# Aluminum transom sleeve?



## yobata (Jul 14, 2015)

I would suggest asking a local metal fab shop if they can make one for you.


----------



## Sethsawyer (Apr 5, 2019)

I am planning on a 12x10" 12 gauge aluminum plate for the exterior of the transom I will clamp it in some 2x4's so I can bend similar to the above picture. 10x10.5" rear mounting surface 1.5" of aluminum covering the top of the transom. I will use this on the outside ,opposite of the picture, to help cut down on exterior damage and I will then use big aluminum motor straps for the interior made from 1/4" x2.5" aluminum bar.


----------



## 994 (Apr 14, 2008)

I’m thinking a piece of black 1/2” starboard on the back and just a strap across the top bolts on the front should do it.
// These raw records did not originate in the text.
-- ==== Sys2Proof/Machine/Links.lean ====
section
/-! DEFINITION. Fabric links and Ethernet peers: states, frames, acknowledgement, replay, key updates
(02_fabric.md R35 to R41, R61, R62, R64; 03_routes.md R82). -/

set_option Elab.async false

namespace Sys2Proof.Machine

/-! ## Link states (02_fabric.md R35) -/

/-- Change one port. -/
def State.onPort (s : State) (p : BitVec 4) (f : Link → Link) : State := s.setLink (.port p) (f (s.link (.port p)))

/-- Training starts when the port is enabled, DOWN, and has signal on all 8 lanes. -/
def Link.detect (k : Link) (signal : Bool) : Link := if k.enabled && k.state == .down && signal then { k with state := .train } else k

/-- The Wellhead may enable a fabric port: after READY, and with its port enable of the signed image set (01_package.md R19, R25). -/
def State.portEnabled (s : State) (p : Nat) : Bool :=
  s.pkg.bootstat.getLsbD 0 && (match s.pkg.image with
    | none => false
    | some g => g.ports.getLsbD p)

/-- LINK_ENABLE (02_fabric.md R35). -/
def execLinkEnable (p : BitVec 4) (signal : Bool) (s : State) : Host.Outcome State Fault Refusal :=
  .next (if s.portEnabled p.toNat then s.onPort p fun k => ({ k with enabled := true } : Link).detect signal else s)

/-- SIGNAL_DETECT (02_fabric.md R35). -/
def execSignalDetect (p : BitVec 4) (s : State) : Host.Outcome State Fault Refusal := .next (s.onPort p fun k => k.detect true)

/-- LINK_TRAINED (02_fabric.md R35). -/
def execLinkTrained (p : BitVec 4) (s : State) : Host.Outcome State Fault Refusal :=
  .next (s.onPort p fun k => if k.state = .train then { k with state := .auth } else k)

/-- TRAIN_TIMEOUT (02_fabric.md R35). -/
def execTrainTimeout (p : BitVec 4) (s : State) : Host.Outcome State Fault Refusal :=
  .next (s.onPort p fun k => if k.state = .train then { k with state := .down, retryDue := true } else k)

/-- TRAIN_RETRY (02_fabric.md R35). -/
def execTrainRetry (p : BitVec 4) (signal : Bool) (s : State) : Host.Outcome State Fault Refusal :=
  .next (s.onPort p fun k => if k.retryDue then ({ k with retryDue := false } : Link).detect signal else k)

/-- An attempt to authenticate fails: the third in a row leads to FAILED. -/
def Link.authFailed (k : Link) : Link :=
  if k.state ≠ .auth then k
  else if 3 ≤ k.attempts + 1 then { k with attempts := k.attempts + 1, state := .failed }
  else { k with attempts := k.attempts + 1, state := .down }

/-- AUTH_FAIL (02_fabric.md R35). -/
def execAuthFail (l : LinkRef) (s : State) : Host.Outcome State Fault Refusal := .next (s.setLink l (s.link l).authFailed)

/-- AUTH_TIMEOUT (02_fabric.md R35). -/
def execAuthTimeout (l : LinkRef) (s : State) : Host.Outcome State Fault Refusal := .next (s.setLink l (s.link l).authFailed)

/-- Session `n` is established: the link is UP with fresh keys and counters. SLOTOK clears when another peer than the last one is met
(03_routes.md R82). -/
def Link.established (k : Link) (peerId : DevId) (a : PeerAuth) (n : Nat) : Link :=
  { Link.reset with
    state := .up, sid := n, enabled := k.enabled, peer := some peerId, far := (a.hop, a.second)
    slotok := match k.peer with
      | none => k.slotok
      | some q => if q = peerId then k.slotok else 0 }

/-- A Wellhead accepts its peer: another device, whose certificate chains to Horvin's root, which proves possession of its key, and whose firmware
version and monitor the local signed image accepts (02_fabric.md R32, R34). -/
def State.acceptsPeer (s : State) (peerId : DevId) (a : PeerAuth) : Bool :=
  peerId != s.fab.myId && a.chainOk && a.keyOk && (match s.pkg.image with
    | none => false
    | some g => decide (g.minPeerVer ≤ a.secver) && g.peerDigests.contains a.monitor)

/-- AUTH_ESTABLISHED: mutual authentication, in which the package with the lower identity is the requester and each side presents its certificate. An
accepted peer makes the link UP, and this package reports itself over its links (02_fabric.md R33 to R35; 03_routes.md R83). -/
def execAuthEstablished (l : LinkRef) (peerId : DevId) (a : PeerAuth) (s : State) : Host.Outcome State Fault Refusal :=
  let k := s.link l
  .next (if k.state ≠ .auth then s
    else
      let (n, s1) := (s.emit (.linkAuth l (decide (s.fab.myId < peerId)) s.pkg.cert)).draw
      if s.acceptsPeer peerId a then (s1.setLink l (k.established peerId a n)).reportMap else s1.setLink l k.authFailed)

/-- LINK_SIGNAL_LOSS (02_fabric.md R35). -/
def execLinkSignalLoss (p : BitVec 4) (s : State) : Host.Outcome State Fault Refusal :=
  .next (if (s.link (.port p)).state = .up then s.linkDown (.port p) .down else s)

/-- LINK_HEARTBEAT_TIMEOUT (02_fabric.md R35). -/
def execLinkHeartbeatTimeout (l : LinkRef) (s : State) : Host.Outcome State Fault Refusal :=
  .next (if (s.link l).state = .up then s.linkDown l .down else s)

/-- LINK_HEARTBEAT_SEND: the heartbeat goes out in the next control frame (02_fabric.md R35, R36). -/
def execLinkHeartbeatSend (l : LinkRef) (s : State) : Host.Outcome State Fault Refusal :=
  .next (if (s.link l).state = .up then (s.setLink l { s.link l with beatDue := true }).emit (.spdmHeartbeat l) else s)

/-- LINK_KEY_UPDATE: the next frame is the last under the old key, unless an earlier key is still in use (02_fabric.md R37). -/
def execLinkKeyUpdate (l : LinkRef) (s : State) : Host.Outcome State Fault Refusal :=
  .next (if (s.link l).state = .up && !(s.link l).txOld then s.setLink l { s.link l with txLast := true } else s)

/-- LINK_DISABLE (02_fabric.md R35). -/
def execLinkDisable (l : LinkRef) (s : State) : Host.Outcome State Fault Refusal :=
  let s1 := s.linkDown l .down
  .next (s1.setLink l { s1.link l with enabled := false })

/-- LINK_REENABLE (02_fabric.md R35). -/
def execLinkReenable (l : LinkRef) (s : State) : Host.Outcome State Fault Refusal :=
  .next (if (s.link l).state = .failed then s.setLink l { s.link l with state := .down, attempts := 0 } else s)

/-! ## Frames (02_fabric.md R37 to R39) -/

/-- The egress queues with the class that the weighted round robin serves and what it may still send in this round (02_fabric.md R55). -/
structure Round where
  cls : Nat
  left : Nat
  queue : List (BitVec 4 × Packet)
deriving DecidableEq, Repr

/-- The class served next: the one in service while it may send and has packets, else the next one with packets, with a new weight. -/
def Round.next (w : Nat → Nat) (q : Round) : Option (Nat × Nat) :=
  if q.left ≠ 0 && q.queue.any fun e => decide (e.1.toNat = q.cls) then some (q.cls, q.left)
  else (((List.range 16).map fun i => (q.cls + 1 + i) % 16).find? fun c => q.queue.any fun e => decide (e.1.toNat = c)).map fun c => (c, max 1 (w c))
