-- ==== Sys2Proof/Machine/Sketch.lean ====
section
/-! DEFINITION. Summary sketches and the Weir unit (17_isa_summaries.md R415 to R434). -/

set_option Elab.async false

namespace Sys2Proof.Machine

/-! ## Sketch words in scratchpad -/

/-- Read `n` bytes of scratchpad; none when a word is poisoned. -/
def Mem.rd (m : Mem) (key n : Nat) : Option Nat := if m.wordsClean key n then some (cellsNat m.spad key n) else none

/-- Write `n` bytes of scratchpad; none when a poisoned word would be written in part. -/
def Mem.wr (m : Mem) (key n v : Nat) : Option Mem := if m.partialClean key n then some (m.putSpad key n v) else none

/-- Bytes of a sketch of kind 1 D, 2 H or 3 Q (17_isa_summaries.md R415). -/
def sketchSize (kind : Nat) : Nat := if kind = 1 then 4160 else if kind = 2 then 6208 else 24832

/-- Bytes of the header of a kind. -/
def sketchHeader (kind : Nat) : Nat := if kind = 3 then 256 else 64

/-- The tags allowed for a kind (17_isa_summaries.md R418). -/
def sketchTagOk (kind : Nat) (t : BitVec 5) : Bool := if kind = 3 then quantTag t else sketchTag t

/-- A header as a number is valid for its kind; its TAG. -/
def headerTag (kind h : Nat) : Option Nat :=
  let f (o n : Nat) : Nat := h / 2 ^ (8 * o) % 2 ^ (8 * n)
  let t := f 1 1
  let common := f 0 1 = kind && f 2 1 = 1 && f 4 4 = 0 && t < 32 && sketchTagOk kind (BitVec.ofNat 5 t)
  let own := match kind with
    | 1 => f 3 1 = 0 && f 16 48 = 0
    | 2 => f 3 1 = 0 && f 18 46 = 0 && f 16 2 ≤ 256
    | _ => f 3 1 < 2 && f 128 128 = 0 && (List.range 24).all fun l => f (32 + 2 * l) 2 ≤ 255
  if common && own then some t else none

/-- The header check of R416: the TAG, or the cause code that is raised. -/
def Mem.sketchCheck (m : Mem) (kind key : Nat) : Except Byte Nat :=
  match m.rd key (sketchHeader kind) with
  | none => .error causePoison
  | some h => match headerTag kind h with
    | none => .error causeSketch
    | some t => .ok t

/-! ## D-sketch (17_isa_summaries.md R419, R420) -/

/-- Register and rank of an element. -/
def dPlace (x : Nat) : Nat × Nat :=
  let h := (h64 (BitVec.ofNat 64 x)).toNat
  (h / 2 ^ 52, 52 - bitLen (h % 2 ^ 52) + 1)

/-- Add one element. -/
def Mem.dAdd (key x : Nat) (m : Mem) : Option Mem :=
  let (j, r) := dPlace x
  match m.rd (key + 64 + j) 1, m.rd (key + 8) 8 with
  | some old, some n => (m.wr (key + 64 + j) 1 (max old r)).bind fun m => m.wr (key + 8) 8 ((n + 1) % 2 ^ 64)
  | _, _ => none

/-- Merge one register. -/
def Mem.dMergeReg (dst src j : Nat) (m : Mem) : Option Mem :=
  match m.rd (dst + 64 + j) 1, m.rd (src + 64 + j) 1 with
  | some a, some b => m.wr (dst + 64 + j) 1 (max a b)
  | _, _ => none

/-- Add a counter of the source to the destination's, modulo 2^64. -/
def Mem.addField (dst src o : Nat) (m : Mem) : Option Mem :=
  match m.rd (dst + o) 8, m.rd (src + o) 8 with
  | some a, some b => m.wr (dst + o) 8 ((a + b) % 2 ^ 64)
  | _, _ => none

/-- The estimate of SKDCNT from the registers (17_isa_summaries.md R420). -/
def dEstimate (regs : List Nat) : Nat :=
  let alpha := (fRound tF64 rne 0 (FVal.div (.num false (7213 * 4096) 0 false) (.num false 40970790 0 false)).1).1
  let a := (FVal.mul (fDecode tF64 alpha) (.num false (2 ^ 24) 0 false)).1
  let sum := (fRound tF64 rne 0 (.num false (regs.foldl (fun z r => z + 2 ^ (255 - r)) 0) (-255) false)).1
  let e := (fRound tF64 rne 0 (FVal.div a (fDecode tF64 sum)).1).1
  let v := (regs.filter (· == 0)).length
  let small := (fDecode tF64 e).cmp (.num false 10240 0 false) ≤ 0 && decide (0 < v)
  let k := Nat.log2 (4096 / v)
  let ln := k * fxLn2 + fxLn (fxOne * 4096 / (v * 2 ^ k))
  let e' := if small then (if ln = 0 then .num false 0 0 false else fDecode tF64 (fRound tF64 rne 0 (fxVal false (4096 * ln))).1) else fDecode tF64 e
  (fToInt false 64 ⟨4, 0⟩ 0 e').1

/-! ## H-sketch (17_isa_summaries.md R421 to R423) -/

/-- An entry: KEY, CNT, ERR. -/
abbrev HEntry := Nat × Nat × Nat

/-- Occupied entries from index `k` on. -/
def Mem.hEntries (m : Mem) (key : Nat) : Nat → Nat → Option (List HEntry)
  | 0, _ => some []
  | n + 1, k =>
    match m.rd (key + 64 + 24 * k) 24, m.hEntries key n (k + 1) with
    | some v, some r => some ((v % 2 ^ 64, v / 2 ^ 64 % 2 ^ 64, v / 2 ^ 128 % 2 ^ 32) :: r)
    | _, _ => none

/-- The occupied entries of a sketch. -/
def Mem.hAll (m : Mem) (key : Nat) : Option (List HEntry) := (m.rd (key + 16) 2).bind fun n => m.hEntries key (min n 256) 0

/-- Write an entry. -/
def Mem.hPut (key k : Nat) (e : HEntry) (m : Mem) : Option Mem := m.wr (key + 64 + 24 * k) 24 (e.1 + 2 ^ 64 * e.2.1 + 2 ^ 128 * e.2.2)

/-- A sum that saturates at `w` bits. -/
def satAdd (w a b : Nat) : Nat := min (a + b) (2 ^ w - 1)

/-- Lowest index of the least CNT. -/
def hLeast : List HEntry → Nat → Nat × Nat → Nat × Nat
  | [], _, best => best
  | e :: r, k, best => hLeast r (k + 1) (if e.2.1 < best.2 then (k, e.2.1) else best)

/-- Apply one element with a weight. -/
def Mem.hAdd (key x w : Nat) (m : Mem) : Option Mem :=
  if w = 0 then some m
  else match m.hAll key, m.rd (key + 8) 8 with
    | some es, some n =>
      (m.wr (key + 8) 8 ((n + w) % 2 ^ 64)).bind fun m =>
        match es.findIdx? (·.1 == x) with
        | some k =>
          let e := es.getD k (0, 0, 0)
          m.hPut key k (x, satAdd 64 e.2.1 w, e.2.2)
        | none =>
          if es.length < 256 then (m.hPut key es.length (x, min w (2 ^ 64 - 1), 0)).bind fun m => m.wr (key + 16) 2 (es.length + 1)
          else
            let (k, mn) := hLeast es 0 (0, 2 ^ 64)
            m.hPut key k (x, satAdd 64 mn w, min mn (2 ^ 32 - 1))
    | _, _ => none

/-- The order of the ranked view: CNT descending, then KEY ascending. -/
def hBefore (a b : HEntry) : Bool := decide (b.2.1 < a.2.1) || (a.2.1 == b.2.1 && decide (a.1 ≤ b.1))

/-- Insert into a sorted list. -/
def insertBy {α : Type} (le : α → α → Bool) (x : α) : List α → List α
  | [] => [x]
  | y :: r => if le x y then x :: y :: r else y :: insertBy le x r

/-- Sort a list. -/
def sortBy {α : Type} (le : α → α → Bool) (l : List α) : List α := l.foldr (insertBy le) []

/-- Merge the entries of two sketches. -/
def hMerge (d s : List HEntry) : List HEntry :=
  let both := d.map fun e => match s.find? (·.1 == e.1) with
    | some f => (e.1, satAdd 64 e.2.1 f.2.1, satAdd 32 e.2.2 f.2.2)
    | none => e
  (sortBy hBefore (both ++ s.filter fun f => !(d.any (·.1 == f.1)))).take 256

/-- Write the entries from index `k` on, and zero above them. -/
def Mem.hWrite (key : Nat) : Nat → Nat → List HEntry → Mem → Option Mem
  | 0, _, _, m => some m
  | n + 1, k, es, m => (m.hPut key k (es.headD (0, 0, 0))).bind (Mem.hWrite key n (k + 1) es.tail)

/-- Merge a whole H-sketch. -/
def Mem.hMergeAll (dst src : Nat) (m : Mem) : Option Mem :=
  match m.hAll dst, m.hAll src with
  | some d, some s =>
    let es := hMerge d s
    (m.hWrite dst 256 0 es).bind fun m => (m.wr (dst + 16) 2 es.length).bind (Mem.addField dst src 8)
  | _, _ => none

/-! ## Q-sketch (17_isa_summaries.md R424 to R427) -/

/-- Items of a level from index `j` on. -/
def Mem.qItems (m : Mem) (key l : Nat) : Nat → Nat → Option (List Nat)
  | 0, _ => some []
  | n + 1, j =>
    match m.rd (key + 256 + 1024 * l + 4 * j) 4, m.qItems key l n (j + 1) with
    | some v, some r => some (v :: r)
    | _, _ => none

/-- The items a level holds. -/
def Mem.qLevel (m : Mem) (key l : Nat) : Option (List Nat) := (m.rd (key + 32 + 2 * l) 2).bind fun n => m.qItems key l (min n 255) 0

/-- Insert(h, c) with `n` levels above `h` (17_isa_summaries.md R425). -/
def Mem.qInsert (key : Nat) : Nat → Nat → Nat → Mem → Option Mem
  | n, h, c, m =>
    match m.rd (key + 32 + 2 * h) 2 with
    | none => none
    | some cnt =>
      match m.wr (key + 256 + 1024 * h + 4 * cnt) 4 c with
      | none => none
      | some m1 =>
        if cnt + 1 < 256 then m1.wr (key + 32 + 2 * h) 2 (cnt + 1)
        else match m1.qItems key h 256 0, m1.rd (key + 16) 8, m1.rd (key + 80 + 2 * h) 2 with
          | some items, some seed, some cc =>
            let l := sortBy (fun a b => decide (a ≤ b)) items
            let b := if coin (BitVec.ofNat 64 seed) h cc then 1 else 0
            let cleared := ((m1.wr (key + 256 + 1024 * h) 1024 0).bind (Mem.wr · (key + 32 + 2 * h) 2 0)).bind
              (Mem.wr · (key + 80 + 2 * h) 2 ((cc + 1) % 2 ^ 16))
            match n with
            | 0 => cleared.bind fun m => (m.rd (key + 3) 1).bind fun f => m.wr (key + 3) 1 (f ||| 1)
            | n' + 1 => (List.range 128).foldl (fun m k => m.bind (Mem.qInsert key n' (h + 1) (l.getD (b + 2 * k) 0))) cleared
          | _, _, _ => none

/-- A NaN of F32 or BF16. -/
def qNan (t x : Nat) : Bool := (t == tF32 || t == tBF16) && (fDecode t x).isNan

/-- Add one element of tag `t`. -/
def Mem.qAdd (key t x : Nat) (m : Mem) : Option Mem :=
  let o := if qNan t x then 24 else 8
  match m.rd (key + o) 8 with
  | none => none
  | some n => (m.wr (key + o) 8 ((n + 1) % 2 ^ 64)).bind fun m => if qNan t x then some m else m.qInsert key 23 0 (orderCode t x)

/-- All items with their weights. -/
def Mem.qAllItems (m : Mem) (key : Nat) : Nat → Nat → Option (List (Nat × Nat))
  | 0, _ => some []
  | n + 1, l =>
    match m.qLevel key l, m.qAllItems key n (l + 1) with
    | some xs, some r => some (xs.map (fun c => (c, 2 ^ l)) ++ r)
    | _, _ => none

/-- The items of a sketch, sorted by code. -/
def Mem.qSorted (m : Mem) (key : Nat) : Option (List (Nat × Nat)) :=
  (m.qAllItems key 24 0).map (sortBy fun a b => decide (a.1 ≤ b.1))

/-- First item whose cumulative weight reaches `num / 2^den`. -/
def qFirst (num den : Nat) : Nat → List (Nat × Nat) → Nat
  | _, [] => 0
  | _, [(c, _)] => c
  | acc, (c, w) :: r => if num ≤ (acc + w) * 2 ^ den then c else qFirst num den (acc + w) r

/-- φ as a fraction from 0 to 1: numerator and power of two below it. -/
def qFraction (phi : Nat) : Nat × Nat :=
  match fDecode tF32 phi with
  | .nan => (0, 0)
  | .inf neg => (if neg then 0 else 1, 0)
  | .num neg m e _ =>
    if neg then (0, 0)
    else if 0 ≤ e then (if m = 0 then 0 else 1, 0)
    else if 2 ^ (-e).toNat ≤ m then (1, 0) else (m, (-e).toNat)

/-- The quantile of a fraction as an order code; none for an empty sketch. -/
def qQuantile (items : List (Nat × Nat)) (phi : Nat) : Option Nat :=
  let w := items.foldl (fun a x => a + x.2) 0
  if w = 0 then none else (let (n, d) := qFraction phi; some (qFirst (n * w) d 0 items))

/-- The value of an order code in a tag (17_isa_summaries.md R427). -/
def orderDecode (t c : Nat) : Nat :=
  let f := if 2 ^ 31 ≤ c then c - 2 ^ 31 else 2 ^ 32 - 1 - c
  if t = tN32 then c else if t = tS32 then c ^^^ 2 ^ 31 else if t = tBF16 then f / 2 ^ 16 else f

/-! ## Operations at the Weir (17_isa_summaries.md R416) -/

/-- Apply steps until one finds poison; whether all were applied. -/
def runSteps : List (Mem → Option Mem) → Mem → Mem × Bool
  | [], m => (m, true)
  | f :: r, m => match f m with
    | none => (m, false)
    | some m' => runSteps r m'

/-- The kind of sketch that an operation works on: 1 to 3 initialise D, H, Q; 5 to 7 add to Q, H, D; 11 to 13 merge D, H, Q. -/
def WeirOp.sketchKind (o : WeirOp) : Nat :=
  match o.kind with
  | 1 => 1 | 2 => 2 | 3 => 3 | 5 => 3 | 6 => 2 | 7 => 1 | 11 => 1 | 12 => 2 | _ => 3

/-- Steps that insert the items of the source's levels from `l` on. -/
def qMergeSteps (m : Mem) (dst src : Nat) : Nat → Nat → List (Mem → Option Mem)
  | 0, _ => []
  | n + 1, l =>
    (match m.rd (src + 32 + 2 * l) 2 with
      | none => [fun _ => none]
      | some c => (List.range (min c 255)).map fun j => fun m =>
          (m.rd (src + 256 + 1024 * l + 4 * j) 4).bind fun v => m.qInsert dst (23 - l) l v) ++ qMergeSteps m dst src n (l + 1)

/-- The steps of an operation. -/
def WeirOp.steps (o : WeirOp) (m : Mem) : List (Mem → Option Mem) :=
  let k := o.sketch
  match o.kind with
  | 1 => [fun m => m.wr k 4160 (1 + o.arg % 32 * 2 ^ 8 + 2 ^ 16)]
  | 2 => [fun m => m.wr k 6208 (2 + o.arg % 32 * 2 ^ 8 + 2 ^ 16)]
  | 3 => [fun m => m.wr k 24832 (3 + o.arg % 32 * 2 ^ 8 + 2 ^ 16 + o.arg / 32 % 2 ^ 64 * 2 ^ 128)]
  | 5 => o.elems.map fun x => Mem.qAdd k o.arg x
  | 6 => (o.elems.zip o.weights).map fun x => Mem.hAdd k x.1 x.2
  | 7 => o.elems.map fun x => Mem.dAdd k x
  | 11 => (List.range 4096).map (Mem.dMergeReg k o.arg) ++ [Mem.addField k o.arg 8]
  | 12 => [Mem.hMergeAll k o.arg]
  | _ => qMergeSteps m k o.arg 24 0 ++ [Mem.addField k o.arg 8, Mem.addField k o.arg 24, fun m =>
      match m.rd (k + 3) 1, m.rd (o.arg + 3) 1 with
      | some a, some b => m.wr (k + 3) 1 (a ||| b)
      | _, _ => none]
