-- ==== Sys2Proof/Machine/Siphon.lean ====
section
/-! DEFINITION. The Siphon: fault service, the free-frame pool, supervisor commands, drives (04_storage.md). -/

set_option Elab.async false

namespace Sys2Proof.Machine

/-! ## Messages (04_storage.md R110) -/

/-- SSTAT codes: 0 OK, 1 BADREQ, 2 NOSLOT, 3 DRIVE, 4 TIMEOUT, 5 POISON, 6 RANGE, 7 NOTPRESENT, 8 NODRIVE, 9 FRAME. -/
abbrev Sstat := Byte

/-- A Siphon message: KIND, SSTAT, NVST, CTAG or size class, ARG. -/
def siphonMsg (kind : Nat) (st : Sstat) (nv : BitVec 16) (tag : Nat) (arg : Word) : Msg :=
  BitVec.ofNat 128 (kind + st.toNat * 2 ^ 8 + nv.toNat * 2 ^ 16 + tag % 2 ^ 32 * 2 ^ 32 + arg.toNat * 2 ^ 64)

/-- The registered pool of an enclave. -/
def State.pool? (s : State) (encl : Byte) : Option Pool := s.sip.pools.find? (·.encl == encl)

/-- Write the pool of an enclave back. -/
def State.putPool (s : State) (p : Pool) : State := { s with sip := { s.sip with pools := s.sip.pools.map fun q => if q.encl == p.encl then p else q } }

/-- A notice to the pool hart of an enclave. -/
def State.notice (s : State) (encl : Byte) (kind : Nat) (st : Sstat) (nv : BitVec 16) (cls : Nat) (arg : Word) : State :=
  match s.pool? encl with
  | none => s
  | some p => s.mailLocal p.hcore p.hslot p.hlaunch (siphonMsg kind st nv cls arg)

/-! ## Waking a hart whose pages are served (04_storage.md R103 step 8) -/

/-- One page that a swapped hart waits for is done. -/
def Hart.pageDone (page : Nat) (failed : Bool) (h : Hart) : Hart :=
  { h with svcWait := h.svcWait.filter (· != page), svcFailed := if failed then page :: h.svcFailed else h.svcFailed }

/-- Tell the harts that wait for a page: one that waits for no other and is seated is restored and ready; one whose launch is not seated is restored
when the launch is. -/
def State.pageDone (s : State) (f : FaultRec) (failed : Bool) : State :=
  f.waiters.foldl (fun s w => match s.findHart w.1 w.2.1 w.2.2 with
    | none => s
    | some h =>
      let h1 := h.pageDone f.va failed
      if h1.svcWait.isEmpty && h1.seated && h1.run == .swapped then s.restoreHart h1 else s.putHart h1) s

/-! ## Commands and their completion -/

/-- The command with this number. -/
def State.sqCmd (s : State) (id : Nat) : Option SqCmd := s.sip.sq.find? (·.id == id)

/-- Write a command back. -/
def State.putSq (s : State) (q : SqCmd) : State := { s with sip := { s.sip with sq := s.sip.sq.map fun r => if r.id == q.id then q else r } }

/-- The record of a command as a number, byte 0 lowest. -/
def SqCmd.bits (q : SqCmd) : Nat := q.rec_.foldr (fun b n => b.toNat + 256 * n) 0
/-- OP. -/
def SqCmd.op (q : SqCmd) : Nat := q.bits % 256
/-- FLG. -/
def SqCmd.flg (q : SqCmd) : Nat := q.bits / 2 ^ 8 % 256
/-- LOC. -/
def SqCmd.loc (q : SqCmd) : Nat := q.bits / 2 ^ 16 % 2 ^ 16
/-- The drive of LOC. -/
def SqCmd.drive (q : SqCmd) : BitVec 2 := BitVec.ofNat 2 q.loc
/-- The slot index of LOC. -/
def SqCmd.slotIdx (q : SqCmd) : BitVec 6 := BitVec.ofNat 6 (q.loc / 4)
/-- CTAG. -/
def SqCmd.ctag (q : SqCmd) : Nat := q.bits / 2 ^ 32 % 2 ^ 32
/-- VA; BASE of SLOTSET. -/
def SqCmd.va (q : SqCmd) : Nat := q.bits / 2 ^ 64 % 2 ^ 64
/-- COUNT. -/
def SqCmd.count (q : SqCmd) : Nat := q.bits / 2 ^ 128 % 2 ^ 32
/-- BLK; NSID of SLOTSET. -/
def SqCmd.blk (q : SqCmd) : Nat := q.bits / 2 ^ 160 % 2 ^ 32
/-- NBLK of SLOTSET; 0 encodes 2^28. -/
def SqCmd.nblk (q : SqCmd) : Nat := if q.count = 0 then 2 ^ 28 else q.count

/-- A command completes: exactly one COMPLETE to the pusher (04_storage.md R109). -/
def State.complete (s : State) (q : SqCmd) (st : Sstat) (nv : BitVec 16) (arg : Word) : State :=
  ({ s with sip := { s.sip with sq := s.sip.sq.filter (·.id != q.id) } } : State).mailLocal q.core q.slot q.launch
    (siphonMsg 1 st nv q.ctag arg)

/-- A PREFETCH command sees one of its pages done. The first failure in range order is kept with its address (04_storage.md R109). -/
def State.prefetchPage (s : State) (id va : Nat) (fail : Option (Sstat × BitVec 16)) (installed : Bool) : State :=
  match s.sqCmd id with
  | none => s
  | some q =>
    let f := match fail, q.fail with
      | none, g => g
      | some (st, nv), none => some (st, nv, BitVec.ofNat 64 va)
      | some (st, nv), some g => if va < g.2.2.toNat then some (st, nv, BitVec.ofNat 64 va) else some g
    let q1 := { q with pagesLeft := q.pagesLeft - 1, installed := q.installed + (if installed then 1 else 0), fail := f }
    if q1.pagesLeft ≠ 0 then s.putSq q1
    else match f with
      | none => s.complete q1 0 0 (BitVec.ofNat 64 q1.installed)
      | some g => s.complete q1 g.1 g.2.1 (BitVec.ofNat 64 q1.installed)

/-- A fault service ends: those that wait for the page go on. -/
def State.serviceEnd (s : State) (f : FaultRec) (fail : Option (Sstat × BitVec 16)) (installed : Bool) : State :=
  f.cmds.foldl (fun s id => s.prefetchPage id f.va fail installed) (s.pageDone f fail.isSome)

/-- A fault is not serviceable: DRIVEERR to the pool hart, unless only a PREFETCH asked (04_storage.md R106, R109). -/
def State.serviceFail (s : State) (f : FaultRec) (st : Sstat) (nv : BitVec 16) (cls lba : Nat) : State :=
  let s1 := if f.waiters.isEmpty then s else s.notice f.encl 4 st nv cls (BitVec.ofNat 64 lba)
  s1.serviceEnd f (some (st, nv)) false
Does anyone have any leftover black starboard laying around?


----------



## Sethsawyer (Apr 5, 2019)

https://www.walmart.com/ip/Farberware-11-inch-By-14-inch-White-Poly-Cutting-Board/854770261

This was my other idea black cutting board for both transom pad and straps: Tough, light, and no corrosion.


----------



## Smackdaddy53 (Dec 31, 2012)

Use stainless sleeves in the bolt holes so when you tighten them up they don’t compress the transom.


----------



## Capnredfish (Feb 1, 2012)

Really all you need is the large cast aluminum bar in picture. The piece of stainless is useless. You could however use ABS plastic. Cheap and easy to heat, bend and the trim. Smacks idea is a great one. I do the same thing mounting TVS to a block wall covered by drywall. Let’s you put Tapcon anywhere and a sleeve the depth of drywall to block prevents crushing drywall.
I see you’re in NSB. I’m in Edgewater and have a sheet of plastic.


----------